(Saved entries)
/-- Member i's unit can serve as an input at the block positions bs. -/
def State.usable (s : State) (id : Nat) (x : StripeX) (bs : List Nat) (i : Nat) : Bool :=
  s.unitThere id x i && match s.unitSrc id x i with
    | .zero => true
    | .want _ _ _ => true
    | .gone => false
    | .read bl => bs.all fun b => (readBlock (s.set_ id) x { member := i, blocks := bl } b).isSome

/-- Members in the order in which the engine takes inputs: those that need no spin-up first, then data members before parity members, by index (R293). -/
def State.inputOrder (s : State) (id : Nat) (target : Nat) : List Nat :=
  let l := (List.range (setSize (s.set_ id))).filter fun i => i != target
  let parked := fun (i : Nat) => match s.memberMn id i with
    | some n => s.mst n == 2
    | none => false
  l.filter (fun i => !parked i) ++ l.filter parked

/-- The k inputs for member `target` at the block positions bs; one that turned out unreadable there is replaced by another (R293). -/
def State.inputsFor (s : State) (id : Nat) (x : StripeX) (target : Nat) (bs : List Nat) : List Nat :=
  ((s.inputOrder id target).filter (s.usable id x bs)).take (s.set_ id).k

/-! ### Closing and resync (R289, R291) -/

/-- STRIPE_CLOSE_TIMEOUT: CLOSE_MS since the stripe's first unit. -/
def execStripeCloseTimeout (id : Fin 4096) (num : Nat) (s : State) : Out :=
  match (s.set_ id).stripe num with
  | none => fin s
  | some x => if x.opened + s.get .FLOE_GCFG_CLOSE_MS * 1000000 ≤ s.now then fin (s.closeStripe id num) else fin s

/-- The parity write of a stripe on parity member i is under way. -/
def State.parityPending (s : State) (id num i : Nat) : Bool := s.host.wbuf.any fun w => w.stripe == some (id, num, i)

/-- RESYNC: the data units of a closed stripe are read, and its parity is computed from them and written to each mounted parity member that lacks it. -/
def execResync (id : Fin 4096) (num : Nat) (s : State) : Out :=
  let f := s.set_ id
  match f.stripe num with
  | none => fin s
  | some x =>
    if x.isOpen ∨ ¬ s.on .FLOE_GCFG_AUTO_RESYNC ∨ x.units.any (fun e => !s.unitThere id x e.1) then fin s
    else
      let data := List.range f.k
      let due := ((List.range f.m).map fun j => f.k + j).filter fun i => !(x.prot.contains i || s.parityPending id num i || (s.memberMn id i).isNone)
      if due.isEmpty then fin s
      else match s.unitsWanted id x data with
        | e :: l => fin (s.fetchUnits (e :: l))
        | [] =>
          let own := s.unitsRead id x data
          fin ((s.forEach due fun t i => match t.rebuildUnit id x i own with
            | none => t
            | some bl =>
              (t.modStripe id num fun y => { y with resync := i :: y.resync.filter fun p => p != i }).writeParity id num (i - f.k) bl).dropUnits id x data)

/-! ### Reconstruction and repair (R293 to R295) -/

/-- The stripe that holds member i's unit at a place. -/
def FloeSet.stripeAt (f : FloeSet) (i p : Nat) : Option StripeX := f.stripes.find? fun x => x.place i == some p

/-- A reconstruction that fails (R294): RECON_FAIL, the log, and the status and result words for the commands that wait. -/
def State.reconFails (s : State) (n layer cluster id num st r0 r1 : Nat) : State :=
  let s1 := (s.raise .FLOE_EVENT_RECON_FAIL).logEntry { cls := 8, code := 3, sev := 2, mn := n, unit := id, detail0 := num, detail1 := st }
  s1.modRead n layer cluster fun r => { r with reconFail := some (st, r0, r1) }

/-- A rebuilt data sector: header, block, CRC-64 and zeros (R286). -/
def State.rebuiltBytes (s : State) (n layer cluster b : Nat) (block : List Nat) : List Nat :=
  let h := s.regenHeader n layer cluster b ++ block
  h ++ leBytes 8 (crc64 h) ++ List.replicate 8 0

/-- The sectors of a cluster that were rebuilt come in; a repair of the unit is due with REPAIR_EN. -/
def State.reconDone (s : State) (n layer cluster : Nat) (got : List (Nat × List Nat)) : State :=
  let s1 := s.modRead n layer cluster fun r =>
    { r with sectors := got.foldl (fun l e => l.set e.1 (.good (s.rebuiltBytes n layer cluster e.1 e.2))) r.sectors, recon := r.recon ++ got.map (·.1) }
  let s2 := ((s1.raise .FLOE_EVENT_RECON).bumpBy .FLOE_CNT_RECON_COUNT 0 got.length).modMech n fun m => { m with tlRecon := m.tlRecon + got.length }
  match (if s.on .FLOE_GCFG_REPAIR_EN then s1.readOf n layer cluster else none) with
  | none => s2
  | some r =>
    if !(unresolvedData r.sectors).isEmpty then s2
    else
      let bl := (List.range 28).map fun b => match r.sectors.getD b .pending with
        | .good x => leAt x 16 4096
        | _ => 0
      s2.modChan fun c => { c with repairs := c.repairs ++ [{ mn := n, at_ := place layer cluster, blocks := bl }] }

/-- FLOE_RECONSTRUCT: sectors of a cluster that sector retry left unresolved are rebuilt from k other members, which are read first. -/
def execFloeReconstruct (mn : Mn) (layer : Fin 16) (cluster : Nat) (s : State) : Out :=
  match s.readOf mn layer cluster, s.memberOf mn with
  | some r, some (id, i) =>
    let f := s.set_ id
    let lost := unresolvedData r.sectors
    if !r.done ∨ lost.isEmpty ∨ f.k ≤ i ∨ r.reconFail.isSome then fin s
    else
      let x := (f.stripeAt i (place layer cluster)).getD { num := 0, units := [(i, place layer cluster)] }
      let others := (List.range (setSize f)).filter fun j => j != i
      let there := (others.filter fun j => s.unitThere id x j).length
      if there < f.k then
        let away := others.filter fun j => holdsUnit f x j && (s.memberMn id j).isNone
        fin (s.reconFails mn layer cluster id x.num 0x0701 (away.foldl (fun a j => a + 2 ^ j) 0) (id * 65536 + (f.k - there)))
      else
        let ins := s.inputsFor id x i lost
        match s.unitsWanted id x ins with
        | e :: l => fin (s.fetchUnits (e :: l))
        | [] =>
          let units := s.unitsRead id x ins
          let got := lost.filterMap fun b => (s.rebuildBlock id x i units b).map fun v => (b, v)
          fin ((if got.length < lost.length then s.reconFails mn layer cluster id x.num 0x0702 0 0 else s.reconDone mn layer cluster got).dropUnits id x ins)
  | _, _ => fin s

/-- FLOE_REPAIR: the oldest rebuilt unit of a mechanism goes to a newly allocated cluster, and its extents are remapped (R295). -/
def execFloeRepair (mn : Mn) (s : State) : Out :=
  match s.chan.repairs.find? fun r => r.mn == mn.val, s.memberOf mn with
  | some r, some (id, i) =>
    let t := s.modChan fun c => { c with repairs := c.repairs.filter fun q => q != r }
    match (s.set_ id).stripeAt i r.at_ with
    | none => fin t
    | some x => match t.ownWrite mn 0 r.blocks (id, x.num, i) true (some r.at_) with
      | some u => fin u
      | none => fin ((t.raise .FLOE_EVENT_RECON_FAIL).logEntry { cls := 8, code := 3, sev := 2, mn := mn, unit := id, detail0 := x.num })
  | _, _ => fin s

/-! ### Scrub (R298) -/

/-- Every unit of a stripe as read: its bytes, none where a block is missing. -/
def readUnit (f : FloeSet) (x : StripeX) (r : FloeRead) : Option (List Nat) :=
  let l := (List.range 28).filterMap fun b => readBlock f x r b
  if l.length < 28 then none else some (l.flatMap id)

/-- The units of a stripe that agree with parity when member `skip` is left out: every other parity member's unit equals what the k inputs
give. -/
def agree (k : Nat) (us : List (Nat × List Nat)) (skip : Option Nat) : Bool :=
  let l := us.filter fun e => some e.1 != skip
  let ins := l.take k
  (l.drop k).all fun e =>
    let w := weights k (ins.map (·.1)) e.1
    combine unitLen ((List.range ins.length).map fun j => (w.getD j 0, (ins.getD j (0, [])).2)) == e.2

/-- Member i's unit is written anew: a data unit to a new cluster of its disc, a parity unit as the stripe's blocks. -/
def State.rewriteUnit (s : State) (id : Nat) (x : StripeX) (i : Nat) (blocks : List Nat) : State :=
  let fail := fun (t : State) => (t.raise .FLOE_EVENT_RECON_FAIL).logEntry { cls := 8, code := 3, sev := 2, unit := id, detail0 := x.num }
  match s.memberMn id i with
  | none => s
  | some n =>
    let r := if i < (s.set_ id).k then s.ownWrite n 0 blocks (id, x.num, i) true (x.place i)
      else s.ownWrite n (28 * x.num) blocks (id, x.num, i) true
    r.getD (fail s)

/-- A unit of `target` from the whole units of the others. -/
def unitFrom (k : Nat) (us : List (Nat × List Nat)) (target : Nat) : List Nat :=
  let ins := (us.filter fun e => e.1 != target).take k
  let w := weights k (ins.map (·.1)) target
  accBlocks (combine unitLen ((List.range ins.length).map fun j => (w.getD j 0, (ins.getD j (0, [])).2)))

/-- One closed stripe is scrubbed with its units as read: the state after it, whether something stays unresolved, how many units are rewritten. -/
def State.scrubStripe (s : State) (id : Nat) (x : StripeX) (reads : List FloeRead) : State × Bool × Nat :=
  let f := s.set_ id
  let held := (List.range (setSize f)).filter fun i => holdsUnit f x i
  let s0 := s.bump .FLOE_CNT_SCRUB_COUNT
  let us := (List.range (setSize f)).filterMap fun i =>
    if i < f.k ∧ (x.place i).isNone then some (i, List.replicate unitLen 0)
    else (reads.find? fun r => r.member == i).bind fun r => if holdsUnit f x i then (readUnit f x r).map fun v => (i, v) else none
  let bad := held.filter fun i => !(us.any fun e => e.1 == i)
  if !bad.isEmpty then
    let lost := bad.filter fun i => (s.rebuildUnit id x i reads).isNone
    (s0.forEach bad fun t i => match t.rebuildUnit id x i reads with
      | none => (t.raise .FLOE_EVENT_RECON_FAIL).logEntry { cls := 8, code := 3, sev := 2, unit := id, detail0 := x.num, detail1 := 0x0702 }
      | some bl => (t.raise .FLOE_EVENT_RECON).rewriteUnit id x i bl, !lost.isEmpty, bad.length - lost.length)
  else if agree f.k us none then (s0, false, 0)
  else
    let placed := if f.m = 1 then [f.k] else (us.map (·.1)).filter fun i => holdsUnit f x i && agree f.k us (some i)
    match placed with
    | [i] => ((((s0.raise .FLOE_EVENT_SCRUB_MISMATCH).bump .FLOE_CNT_MISMATCH_COUNT)).rewriteUnit id x i (unitFrom f.k us i), false, 1)
    | _ => (((s0.raise .FLOE_EVENT_SCRUB_UNRES).raise .FLOE_EVENT_SCRUB_MISMATCH).logEntry
        { cls := 8, code := 1, sev := 3, unit := id, detail0 := x.num, detail1 := f.m }, true, 0)

/-- The members that hold a unit of a stripe. -/
def heldBy (f : FloeSet) (x : StripeX) : List Nat := (List.range (setSize f)).filter fun i => holdsUnit f x i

## Task
Print the lines above from the one with "let away := others.filter" through the one with "let got := lost.filterMap", both included, exactly as written and nothing more.

## Your solution
        let away := others.filter fun j => holdsUnit f x j && (s.memberMn id j).isNone
        fin (s.reconFails mn layer cluster id x.num 0x0701 (away.foldl (fun a j => a + 2 ^ j) 0) (id * 65536 + (f.k - there)))
      else
        let ins := s.inputsFor id x i lost
        match s.unitsWanted id x ins with
        | e :: l => fin (s.fetchUnits (e :: l))
        | [] =>
          let units := s.unitsRead id x ins
          let got := lost.filterMap fun b => (s.rebuildBlock id x i units b).map fun v => (b, v)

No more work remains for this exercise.